İsterseniz bir de bakliyat ve et tüketim miktarlarımızı kıyaslayıp bu sonucu pekiştirelim. En son OECD verilerine göre Türkiye’de yıllık kişi başı sığır tüketimi (11 kg) OECD ortalamasının (14,5 kg) altındayken ABD’de bu oran 26 kg’dır. Kanatlı hayvan tüketimi için de benzer bir durum söz konusudur. OECD ortalaması 33 kg, Türkiye’de 22 kg ve ABD’de 51 kg yıllık tüketim söz konusudur. Türkiye’de koyun tüketimi (4,2 kg) OECD ortalamasının üstünde (1,3 kg) olsa da toplam içinde oldukça düşük bir payı vardır. Bakliyat tüketimi söz konusu olduğunda ise tersi geçerlidir. Türkiye’de yıllık kişi başı bakliyat tüketimi 15 kg ile dünya ortalamasının (6,4 kg) çok üzerindedir. Avrupa’da bu oran 2,6 kg’dır ve ABD’de yok denecek kadar azdır[1].
Bu veriler bize, coğrafyamızda yaşayan insanların bitkisel beslenmeye sandığımızdan daha alışkın olduklarını gösteriyor. O zaman neden onlara veganlık önermekten çekiniyoruz? Neye dayanarak veganlık önerisini daha başlamadan savuşturuyoruz?
Alım Gücü ve Fiyatlar
Veganlığın önerilmeme nedenlerinden birisi de vegan beslenmenin pahalı, hepçil beslenmenin ucuz olduğu kanısına dayanıyor. Bu kanıdan hareketle, hayvansal gıda tüketimini azaltmak için (insanlara veganlık anlatmak yerine) hayvansal ürünlerin fiyatlarının artırılması gerektiğini düşünen veganların sayısı da az değil gibi. Hayvancılık sektörüne yönelik teşvikleri kaldırmak ve KDV’sini artırmak suretiyle fiyatı artırılan hayvansal ürünlerin daha az talep edileceğini savunuyorlar ve bu yöntemin insanlara neden vegan olmaları gerektiğini anlatmaktan daha etkili olacağını iddia ediyorlar. Bu da akıllara şu soruyu getiriyor: acaba hayvansal gıdalar ülkemizde gerçekten sanıldığı kadar ucuz mu? Mesela ABD’deki kadar ucuz mu?

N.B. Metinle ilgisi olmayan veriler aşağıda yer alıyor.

/-- The format of a slot (Table 9-10). -/
def ShedSt.fmt (x : ShedSt) (slot : Nat) : Fmt := (fmtOf (tblGet 0 slot x.fmts)).getD .int8

/-- The rounding mode of a slot (Table 9-10). -/
def ShedSt.rmOf (x : ShedSt) (slot : Nat) : RMode := (rmode (tblGet 0 slot x.rms)).getD .rne

/-- A constant of the shed's block (R242). -/
def ShedSt.const (x : ShedSt) (k : Nat) : Word := x.consts.getD k 0

/-- Whether slots may fire: the shed is RUNNING or DRAINING and has not failed (Table 2-2, R416). -/
def ShedSt.fires (x : ShedSt) : Bool := (x.state == .running || x.state == .draining) && !x.failed

/-- Whether feeder ports inject (R47, R413). -/
def ShedSt.injects (x : ShedSt) : Bool := x.state == .running && !x.failed

def portItem (p : Nat) : Nat := 66 + p
def queueItem (q : Bool) : Nat := if q then 65 else 64

def ShedSt.stopped (x : ShedSt) (item : Nat) : Bool := x.stops.contains item

/-- Whether the stream of a port has stopped, with its port (R413; 15 R397): the port passes and takes no further token (log
entry 54). -/
def ShedSt.streamStopped (x : ShedSt) (p : Nat) : Bool := x.stopped (portItem p)

/-! What stops (R413, R397) -/

/-- Records a node fault in SFFAULT and ELOG (Table 16-3). -/
def State.nodeFault (s : State) (d : Die) (h : ShedNo) (item : Nat) (sub : Byte) : State :=
  (s.modShed d h fun x =>
    { x with sffault :=
        if x.sffault.cause = 0 then { cause := 0x42, sub, item := BitVec.ofNat 7 item }
        else { x.sffault with more := true } }).countNotify d (.shed h) 0x42

/-- Stops a node, port or queue for the period (R413). -/
def State.stopItem (s : State) (d : Die) (h : ShedNo) (item : Nat) (sub : Byte) : State :=
  (s.nodeFault d h item sub).modShed d h fun x => { x with stops := setAdd item x.stops }

/-- A feeder access has failed: its stream or node stops, and SXFAULT and ELOG record it (R397, Table 15-4). -/
def State.feederFault (s : State) (d : Die) (h : ShedNo) (item fp : Nat) (cause : Byte) : State :=
  (s.modShed d h fun x =>
    { x with
      stops := setAdd item x.stops
      sxfault :=
        if x.sxfault.cause = 0 then { cause, item := BitVec.ofNat 7 fp }
        else { x.sxfault with more := true } }).countNotify d (.shed h) cause

/-! Room -/

/-- Whether a trigger whose count has been reached or that holds a push keeps a port from passing (R57). -/
def ShedSt.portHeld (x : ShedSt) (p : Nat) : Bool :=
  (List.range 8).any fun u =>
    let g := tblGet {} u x.trigs
    g.port.toNat == p && (g.due || g.heldPush)

/-- A stream of a feeder port. -/
def ShedSt.stream (x : ShedSt) (p : Nat) : StreamSt := tblGet {} p x.streams
def ShedSt.setStream (x : ShedSt) (p : Nat) (t : StreamSt) : ShedSt := { x with streams := tblSet {} p t x.streams }

/-- Whether an output port may send a token now (R54 to R57): one whose write stream is held accepts none (15 R395). -/
def ShedSt.portRoom (x : ShedSt) (p : Nat) : Bool :=
  let c := x.port p
  let q := x.portSt p
  c.en && c.out && !x.stopped (portItem p) && !x.portHeld p && !(p < 8 && (x.stream p).held)
    && (if c.free then 0 < q.credits else 0 < c.rate && 0 < q.reserved)

/-- Whether a target has room for a token of a context (R52). -/
def ShedSt.targetRoom (x : ShedSt) (t : Target) (c : Nat) : Bool :=
  match t with
  | .none => true
  | .node _ .s => true
  | .node n p => (x.operand n.toNat p c).isNone
  | .shed p => x.portRoom p.toNat

/-! Counting -/

/-- The count of a port that a trigger's WHAT names (Table 9-14). -/
def PortSt.counted (q : PortSt) (what : BitVec 2) : BitVec 32 :=
  match what.toNat with
  | 0 => q.data
  | 1 => q.eor
  | _ => q.eog

/-- Whether a token raises the count that WHAT names. -/
def countsToken (what : BitVec 2) (k : Token) : Bool :=
  match what.toNat with
  | 0 => k.kind == kindData
  | 1 => k.isEor
  | _ => k.isEog

/-- A token passes a port: its counters rise, and a trigger whose count reaches NEXT is due (R57). -/
def ShedSt.countPass (x : ShedSt) (p : Nat) (k : Token) : ShedSt :=
  let up := fun (b : Bool) (n : BitVec 32) => if b then n + 1 else n
  let x := x.modPort p fun q =>
    { q with total := q.total + 1, data := up (k.kind == kindData) q.data, eor := up k.isEor q.eor,
             eog := up k.isEog q.eog }
  (List.range 8).foldl (fun x u =>
    let g := tblGet {} u x.trigs
    if g.armed && g.port.toNat == p && countsToken g.what k && (x.portSt p).counted g.what == g.next then
      { x with trigs := tblSet {} u { g with due := true } x.trigs }
    else x) x

/-! Contexts -/

/-- The sheds of a loom that are still its own: a failed one has left it (16 R416). -/
def State.loomSheds (s : State) (d : Die) (l : LoomNo) : List ShedNo :=
  (s.loom d l).sheds.filter fun h => (s.shed d h).loom == l && (s.shed d h).state != .free

/-- The sheds of the loom of a shed. -/
def State.loomOf (s : State) (d : Die) (h : ShedNo) : List ShedNo := s.loomSheds d (s.shed d h).loom

/-- Sets the state of a context in every shed of a loom (Table 2-8). -/
def State.setCtx (s : State) (d : Die) (l : LoomNo) (c : Nat) (st : CtxState) : State :=
  (s.loomSheds d l).foldl (fun s h =>
    s.modShed d h fun x => { x with ctxState := tblSet .active c st x.ctxState }) s

/-- The state of a context in a shed. -/
def ShedSt.ctxAt (x : ShedSt) (c : Nat) : CtxState := tblGet .active c x.ctxState

/-- Whether the EOS of a context has passed every output port of a shed. -/
def ShedSt.eosPassed (x : ShedSt) (c : Nat) : Bool :=
  x.cfg.all fun e => !(e.2.en && e.2.out) || (x.portSt e.1).eos.getLsbD c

Maalesef, hayvansal gıda fiyatları konusunda ülkeler arası mukayeseyi mümkün kılabilecek fiyat verilerine ulaşamadım. FAO ve OECD yalnızca belli piyasalardaki fiyatları veriyorlar. Tek tek ülkelerin istatistik ofislerinden veri almak mümkün ancak bunu tüm hayvansal gıda kategorileri için hesaplamak oldukça zaman ister. Ayrıca ürünlerin niteliği ülkeden ülkeye değişebildiği için elma ile armutu kıyaslama hatasına düşmek de mümkün. O nedenle gösterge olarak tek ve standart bir ürünü seçtim: Big Mac menü.
Acaba bu menü ülkemizde çok mu ucuz ki tüketimi azalsın diye fiyatını artıracak politikalar hayal ediyoruz? Bu soruya cevap verebilmek için 2020 verilerini kullanarak TÜİK’in yayınladığı yıllık ortalama eşdeğer hanehalkı kullanılabilir fert gelirini (33428 TL) adı geçen menünün fiyatına (13,99 TL) bölüp Türkiye’deki ortalama kullanılabilir gelire sahip bir kişinin bu menüden yılda 2389 adet satın alabileceğini hesapladım. Karşılaştırma amacıyla aynı işlemi ABD’deki yıllık ortalama eşdeğer hanehalkı kullanılabilir fert geliri (45284 dolar-OECD verisi) ve aynı menünün ABD’deki fiyatını (5,71 dolar) kullanarak tekrarladım. Buna göre ortalama kullanılabilir gelire sahip bir Amerikalı bu menüden yılda 7930 adet satın alabilir. Bu da bize, söz konusu malın Türkiye’de ABD’ye oranla yaklaşık 3,5 kat daha pahalı olduğunu gösteriyor (alım gücü bazında). Daha ne kadar pahalandırılabilir ki?
Veganlar Ne Zaman Çoğunluk Olacak?
2020 itibariyle dünya nüfusunun %1’inin vegan olduğu tahmin ediliyor[2]. Ancak, son beş yılda veganların sayısının giderek daha hızlı arttığı görülmekte. Örneğin, 2014–18 arası ABD’de veganların sayısı %600 oranında artış göstermiş. Bu oran İtalya’da 2011–2016 arasında %94 olarak gerçekleşmiş. Söz konusu büyüme oranları devam ettirilebilirse 10 yıl içinde her 10 kişiden birinin vegan olması ve 30 yıl sonra da veganların çoğunluk olması mümkün[3]. Bu rakamlar ne kadar doğru bilinmez ama kesin olan bir şey var: vegan sayısının artmasını istiyorsak tavizsiz ve tutarlı şekilde veganlık savunusu yapmalı ve sübjektif kriterlere göre insanları potansiyel vegan / ebedi hepçil şeklinde sınıflandırmadan herkesi hayvan haklarını korumanın tek yolunun veganlıktan geçtiği konusunda bilgilendirmeliyiz. Kültürel olarak bitkisel beslenmeye yatkınlığımızın verdiği avantajı mutlaka kullanmalıyız. ABD kökenli refahçı derneklerin Türkiye gerçeğinde pek de karşılığı olmayan söylemlerini hiç sorgulamadan benimsemekten vazgeçmeliyiz.